If the defendant's handling of the goods occurs only in the course of the stealing, he cannot be found guilty of handling by receiving; see Theft Act 1968, s. 22 (1). But, if he handles them later, i.e. after the stealing, he commits an offence under the subsection. It is, therefore, perfectly possible for a man to be guilty of stealing and receiving the same goods.”

30.

Fourth, it is submitted that the Judge erred in reading into the warrant that the appellant received the goods from a person who was also involved in the theft or a “third party”, whereas the warrant is silent on the identity of the seller. However, it seems to me that the Judge’s conclusion must be right. There are only two possible types of seller of the goods to him: someone involved in the theft or a third party. That covers the entire world comprehensively. This criticism is misplaced: the Judge was only expressing what is a logical inevitability.

31.

Fifth, the principal criticism is that the appellant’s receipt was not otherwise than in the course of stealing because of an insufficient lapse of time. This is an issue that arises from time to time in criminal courts: when the course of stealing ends. As noted, the point of section 22 is to prevent a person involved in the theft immediately becoming a receiver or handler in the second sense at the point the appropriation is complete. The natural and ordinary meaning of the phrase “otherwise than in the course of stealing” is that the course of stealing involves the actual point of appropriation along with a limited but not extended time for the thief to make off with the goods and successfully complete the theft.
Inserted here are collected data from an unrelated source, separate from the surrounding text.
/-- RESID's completion: LPC is loaded, then the residuals are stored (R201). -/
theorem exec_resid_next_iff {r : Nat} {ra : Bool} {s t : State} : exec (.resid r ra) s = .next t ↔
    ∃ rc es, s.mem.readRange .rcof 0 r = .ok rc ∧ blockResiduals ra (effectiveRc rc) s = .ok es ∧
      t = complete (storeResiduals es (loadLpc rc s)) := exec_resid_next

theorem exec_resid_ok {r : Nat} {ra : Bool} {s : State} {rc es : List Int} (hrc : s.mem.readRange .rcof 0 r = .ok rc)
    (hes : blockResiduals ra (effectiveRc rc) s = .ok es) :
    exec (.resid r ra) s = .next (complete (storeResiduals es (loadLpc rc s))) := exec_resid_next_iff.mpr ⟨rc, es, hrc, hes, rfl⟩

theorem blockResiduals_length {ra : Bool} {rc es : List Int} {s : State} (h : blockResiduals ra rc s = .ok es) : es.length = s.blockLen := by
  obtain ⟨xs, -, rfl⟩ := blockResiduals_ok.mp h
  exact residuals_length _ _ _ _

theorem readElem_res_storeResiduals {es : List Int} (hlen : es.length ≤ 65536) (t : State) {k : Nat} (hk : k < es.length) :
    (storeResiduals es t).mem.readElem .res k = .ok (BitVec.ofInt 32 (es.getD k 0)) := by
  have hk' : k < (es.map wrap32).length := by simpa using hk
  have h := Memory.readElem_writeRange_same (m := t.mem) (w := .res) (j := 0) hk' (show 0 + k < 65536 by omega)
  rw [Nat.zero_add, Window.view_store_full rfl, List.getD_eq_getElem _ _ hk', List.getElem_map, ofInt_wrap32] at h
  rw [List.getD_eq_getElem _ _ hk]
  exact h

theorem readElem_storeResiduals_other {es : List Int} (hlen : es.length ≤ 65536) (t : State) {w : Window} (hw : w ≠ .res) {j : Nat}
    (hj : j < w.words) : (storeResiduals es t).mem.readElem w j = t.mem.readElem w j :=
  Memory.readElem_writeRange_other fun i hi => Window.addr_ne hw.symm (by rw [List.length_map] at hi; show _ < 65536; omega) hj

@[simp] theorem storeResiduals_fbk (es : List Int) (t : State) : (storeResiduals es t).fbk = t.fbk := rfl

theorem storeResiduals_rovf (es : List Int) (t : State) : (storeResiduals es t).rovf = (t.rovf || es.any fun e => !fits32 e) := rfl

/-- ROVF is set when some residual is outside 32 bits, and kept otherwise (R200). -/
theorem storeResiduals_rovf_iff (es : List Int) (t : State) : (storeResiduals es t).rovf = true ↔ t.rovf = true ∨ ∃ e ∈ es, fits32 e = false := by
  simp [storeResiduals_rovf]

/-- Residuals that fit 32 bits are read back from RES as they are. -/
theorem readRange_res_storeResiduals {es : List Int} (hlen : es.length ≤ 65536) (hfits : ∀ e ∈ es, fits32 e = true) (t : State) :
    (storeResiduals es t).mem.readRange .res 0 es.length = .ok es := by
  refine Memory.readRange_ok_iff.mpr ⟨rfl, fun k hk => ⟨BitVec.ofInt 32 (es.getD k 0), ?_, ?_⟩⟩
  · rw [Nat.zero_add]
    exact readElem_res_storeResiduals hlen t hk
  · rw [List.getD_eq_getElem _ _ hk]
    exact (toInt_ofInt32 (hfits _ (List.getElem_mem hk))).symm

theorem loadLpc_rovf (rc : List Int) (s : State) : (loadLpc rc s).rovf = s.rovf := by rw [loadLpc_eq]

/-- Settles O26: RES by the residual of each sample, LPC, OPT_ORDER and FBK by P2L's lemmas, none of whose elements RES overlaps. -/
theorem residResult : Obligations.ResidResult := by
  intro r ra s rc xs hr hL hrc hxs
  have hes := blockResiduals_ok.mpr ⟨xs, hxs, rfl⟩
  have hlen := blockResiduals_length hes
  have heff := effectiveRc_length_lt ((Memory.readRange_length hrc).trans_lt hr)
  refine ⟨_, exec_resid_ok hrc hes, rfl, rfl, fun k hk => ?_, ?_, ?_, loadLpc_optOrder_toNat hr hrc, ?_, loadLpc_err rc s, loadLpc_ecause rc s,
    fun ho => ?_⟩
  · rw [complete_mem, readElem_res_storeResiduals (by omega) _ (by omega), residuals_getD _ _ _ hk]
  · rw [complete_rovf, storeResiduals_rovf_iff, loadLpc_rovf]
    refine or_congr_right ⟨?_, ?_⟩
    · rintro ⟨e, he, hout⟩
      obtain ⟨k, hk, rfl⟩ := mem_residuals.mp he
      exact ⟨k, hk, hout⟩
    · rintro ⟨k, hk, hout⟩
      exact ⟨_, mem_residuals.mpr ⟨k, hk, rfl⟩, hout⟩
  · rw [← readRange_lpc_loadLpc hr hrc]
    exact Memory.readRange_writeRange_other (by decide) (by simpa [Window.words] using hL) (by simpa [Window.words] using heff.le)
  · rw [complete_fbk, storeResiduals_fbk, loadLpc_fbk, Bool.or_eq_true]
  · obtain ⟨hq, hr, hlpc, hopt⟩ := loadLpc_fallback ho s
    have hother {w : Window} (hw : w ≠ .res) (hj : 0 < w.words) := readElem_storeResiduals_other (hlen.trans_le hL) (loadLpc rc s) hw hj
    exact ⟨(hother (by decide) (by decide)).trans hq, (hother (by decide) (by decide)).trans hr, (hother (by decide) (by decide)).trans hlpc, hopt⟩

/-- Settles O27: the bytes stored are those of LPC, of the fallback's two elements, and of RES. -/
theorem latticeFrame : Obligations.LatticeFrame := by
  refine ⟨fun r s t rc hrc ht => ?_, fun r ra s t rc hrc ht => ?_⟩
  · rw [exec_p2l_ok hrc] at ht
    cases ht
    exact ⟨by rw [loadLpc_eq]; rfl, fun a hlpc hfb => readByte_loadLpc_other s hlpc hfb⟩
  · obtain ⟨rc', es, hrc', hes, rfl⟩ := exec_resid_next_iff.mp ht
    obtain rfl : rc = rc' := Except.ok.inj (hrc.symm.trans hrc')
    refine ⟨by rw [loadLpc_eq]; rfl, fun a hlpc hres hfb => ?_⟩
    rw [← blockResiduals_length hes] at hres
    exact (Memory.readByte_writeRange_other (by simpa using hres)).trans (readByte_loadLpc_other s hlpc hfb)

/-- Settles O28: the coefficients and the samples from 0 on are read alike, so both blocks have the same residuals. -/
theorem raBlockIgnoresHistory : Obligations.RaBlockIgnoresHistory := by
  intro r s s' t _ hL hs' hmem ht
  obtain ⟨rc, es, hrc, hes, rfl⟩ := exec_resid_next_iff.mp ht
  have hpar : s'.par = s.par := by rw [hs']
  have hrovf : s'.rovf = s.rovf := by rw [hs']
  have hblk : s'.blockLen = s.blockLen := by rw [State.blockLen, State.blockLen, hpar]
  have hrc' : s'.mem.readRange .rcof 0 r = .ok rc := by
    rw [← hrc]
    exact Memory.readRange_congr fun i _ => hmem .rcof _ (by simp)
  have hes' : blockResiduals true (effectiveRc rc) s' = .ok es := by
    obtain ⟨xs, hxs, rfl⟩ := blockResiduals_ok.mp hes
    refine blockResiduals_ok.mpr ⟨xs, ?_, by rw [hblk]⟩
    rw [hblk, ← hxs]
    exact Memory.readRange_congr fun i _ => hmem .smp _ fun _ => Nat.le_add_right _ _
  have hlen := blockResiduals_length hes
  refine ⟨_, exec_resid_ok hrc' hes', Memory.readRange_congr fun i hi => ?_, ?_⟩
  · have hres := readElem_res_storeResiduals (es := es) (by omega)
    rw [Nat.zero_add]
    exact (hres (loadLpc rc s') (by omega)).trans (hres (loadLpc rc s) (by omega)).symm
  · rw [complete_rovf, complete_rovf, storeResiduals_rovf, storeResiduals_rovf, loadLpc_rovf, loadLpc_rovf, hrovf]

end Sys2Proof.Machine
end

section
namespace Sys2Proof.Machine
open Sys2Proof

/-! # The decoder (R202)

The decoder reproduces sample n because the predictor of n looks back at most to the samples already decoded and the history (R198, R199). -/

/-- The prediction of sample n takes the `c.length` samples before n, and no other (R197). -/
theorem predictorTerm_congr {c : List Int} {x y : Int → Int} {n : Int} (h : ∀ i, n - c.length ≤ i → i < n → x i = y i) :
    predictorTerm c x n = predictorTerm c y n := by
  have hsum : predictorSum c x n = predictorSum c y n := by
    unfold predictorSum
    congr 1
    refine List.ext_getElem (by simp) fun j hj _ => ?_
    rw [List.length_mapIdx] at hj
    rw [List.getElem_mapIdx, List.getElem_mapIdx, h _ (by omega) (by omega)]
  rw [predictorTerm, predictorTerm, hsum]

/-- The residuals as a map over the sample numbers, each by the vector R198 names. -/
theorem residuals_eq_map (ra : Bool) (rc : List Int) (x : Int → Int) (len : Nat) :
    residuals ra rc x len = (List.range len).map fun n => residual (predictorOf ra rc n) x n := by
  refine List.ext_getElem (by simp) fun n hn _ => ?_
  rw [← List.getD_eq_getElem _ 0 hn, residuals_getD ra rc x (by simpa using hn), List.getElem_map, List.getElem_range]

/-- The first `n` samples of `x`. -/
def firstSamples (x : Int → Int) (n : Nat) : List Int := (List.range n).map fun k : Nat => x k

theorem firstSamples_succ (x : Int → Int) (n : Nat) : firstSamples x (n + 1) = firstSamples x n ++ [x n] := by
  simp [firstSamples, List.range_succ]

@[simp] theorem firstSamples_length (x : Int → Int) (n : Nat) : (firstSamples x n).length = n := by simp [firstSamples]

theorem firstSamples_getD (x : Int → Int) {n k : Nat} (hk : k < n) : (firstSamples x n).getD k 0 = x k := by
  simp [firstSamples, List.getD_eq_getElem?_getD, hk]

section
variable {ra : Bool} {rc : List Int} {x hist : Int → Int}

/-- The signal decoded so far is `x`, back to the oldest history sample the block reads. -/
theorem decodedSignal_firstSamples (hhist : ∀ i : Int, -(historyLen ra rc.length : Int) ≤ i → i < 0 → hist i = x i) {n : Nat} {i : Int}
    (hlo : -(historyLen ra rc.length : Int) ≤ i) (hi : i < n) : decodedSignal hist (firstSamples x n) i = x i := by
  unfold decodedSignal
  split
  · exact hhist i hlo (by assumption)
  · obtain ⟨k, rfl⟩ := Int.eq_ofNat_of_zero_le (show 0 ≤ i by omega)
    rw [Int.toNat_natCast, firstSamples_getD x (by omega)]

/-- The predictor of sample n looks back no further than the history the block reads (R198, R199). -/
theorem predictorOf_reach (ra : Bool) (rc : List Int) (n : Nat) : -(historyLen ra rc.length : Int) ≤ n - ((predictorOf ra rc n).length : Int) := by
  cases ra <;> simp [historyLen]

/-- From the first n samples on, each residual gives back its sample. -/
theorem decodeResiduals_firstSamples (hhist : ∀ i : Int, -(historyLen ra rc.length : Int) ≤ i → i < 0 → hist i = x i) (count n : Nat) :
    decodeResiduals ra rc hist (firstSamples x n) ((List.range' n count).map fun k => residual (predictorOf ra rc k) x k) =
      firstSamples x (n + count) := by
  induction count generalizing n with
  | zero => rfl
  | succ count ih =>
    have hterm : predictorTerm (predictorOf ra rc n) (decodedSignal hist (firstSamples x n)) n = predictorTerm (predictorOf ra rc n) x n :=
      predictorTerm_congr fun i hlo hi => decodedSignal_firstSamples hhist ((predictorOf_reach ra rc n).trans hlo) hi
    rw [List.range'_succ, List.map_cons, decodeResiduals, firstSamples_length, hterm, residual, add_sub_cancel_right, ← firstSamples_succ, ih,
      show n + 1 + count = n + (count + 1) by omega]

/-- The decoder gives back the samples from their exact residuals. -/
theorem decodeResiduals_residuals (hhist : ∀ i : Int, -(historyLen ra rc.length : Int) ≤ i → i < 0 → hist i = x i) (len : Nat) :
    decodeResiduals ra rc hist [] (residuals ra rc x len) = firstSamples x len := by
  have h := decodeResiduals_firstSamples hhist len 0
  rwa [← List.range_eq_range', ← residuals_eq_map, Nat.zero_add] at h

end

theorem historyLen_le (ra : Bool) (r : Nat) : historyLen ra r ≤ r := by
  cases ra <;> simp [historyLen]

/-- The samples of a block are those read after its history (R196). -/
theorem firstSamples_sampleAt {m : Memory} {h len : Nat} {xs ys : List Int} (hh : h ≤ 1024)
    (hxs : m.readRange .smp (1024 - h) (h + len) = .ok xs) (hys : m.readRange .smp 1024 len = .ok ys) :
    firstSamples (sampleAt xs h) len = ys := by
  obtain ⟨-, hx⟩ := Memory.readRange_ok_iff.mp hxs
  obtain ⟨hlen, hy⟩ := Memory.readRange_ok_iff.mp hys
  refine List.ext_getElem (by simp [hlen]) fun k hk hk' => ?_
  obtain ⟨v, hv, e⟩ := hy k (by omega)
  obtain ⟨v', hv', e'⟩ := hx (k + h) (by omega)
  rw [show 1024 - h + (k + h) = 1024 + k by omega, hv] at hv'
  cases hv'
  calc (firstSamples (sampleAt xs h) len)[k] = (firstSamples (sampleAt xs h) len).getD k 0 := (List.getD_eq_getElem _ _ hk).symm
    _ = xs.getD (k + h) 0 := firstSamples_getD _ (by omega)
    _ = ys.getD k 0 := e'.trans e.symm
    _ = ys[k] := List.getD_eq_getElem _ _ hk'

/-- Settles O29: with ROVF clear RES holds the exact residuals, from which the decoder gives back the samples. -/
theorem decoderReproducesSamples : Obligations.DecoderReproducesSamples := by
  intro r ra s t rc xs es ys hist hr hL hrc hxs hhist ht hrovf hes hys
  have hblk := blockResiduals_ok.mpr ⟨xs, hxs, rfl⟩
  have hlen := blockResiduals_length hblk
  rw [exec_resid_ok hrc hblk] at ht
  cases ht
  have hfits : ∀ e ∈ residuals ra (effectiveRc rc) (sampleAt xs (historyLen ra (effectiveRc rc).length)) s.blockLen, fits32 e = true := by
    intro e he
    by_contra hne
    have := (storeResiduals_rovf_iff _ (loadLpc rc s)).mpr (.inr ⟨e, he, by simpa using hne⟩)
    exact absurd this (by simpa using hrovf)
  have hres := readRange_res_storeResiduals (hlen.trans_le hL) hfits (loadLpc rc s)
  rw [hlen] at hres
  obtain rfl := Except.ok.inj (hres.symm.trans hes)
  have hh := (historyLen_le ra (effectiveRc rc).length).trans (effectiveRc_length_lt ((Memory.readRange_length hrc).trans_lt hr)).le
  rw [decodeResiduals_residuals hhist, firstSamples_sampleAt hh hxs hys]

end Sys2Proof.Machine
end

section
namespace Sys2Proof.Machine
open Sys2Proof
Then the course of stealing is complete. However, I cannot think that this extends to the next day on most factual scenarios and certainly not in the case of what appears to be a commonly encountered burglary of premises, here those being decorated. There can be little doubt that by Day 2, the course of stealing has comfortably ended. The thieves have got away with the goods. The next day if one of the thieves – for whatever reason – is in a position to sell the fruits of the theft including the angle grinder in question to the appellant, in receiving the angle grinder from that other person, the appellant’s conduct amounts to the first section 22 offence under the Theft Act 1968. The position is precisely the same if the seller the next day is a third party. The number of hands the goods the appellant has helped steal have then passed through before the sale to him is immaterial.

32.

Sixth, I cannot accept the submission that “it makes no sense” that having been a joint thief, you then purchase some of the same goods the next day. One can immediately envisage a range of factual scenarios where exactly that happens, including a hierarchy of criminality. Those involved in crime frequently play different roles; some are dominant, some subordinate. But the chief point is that there is nothing under the statute that prevents it amounting to a section 22 offence. The submission is not a proposition of law but a species of jury point.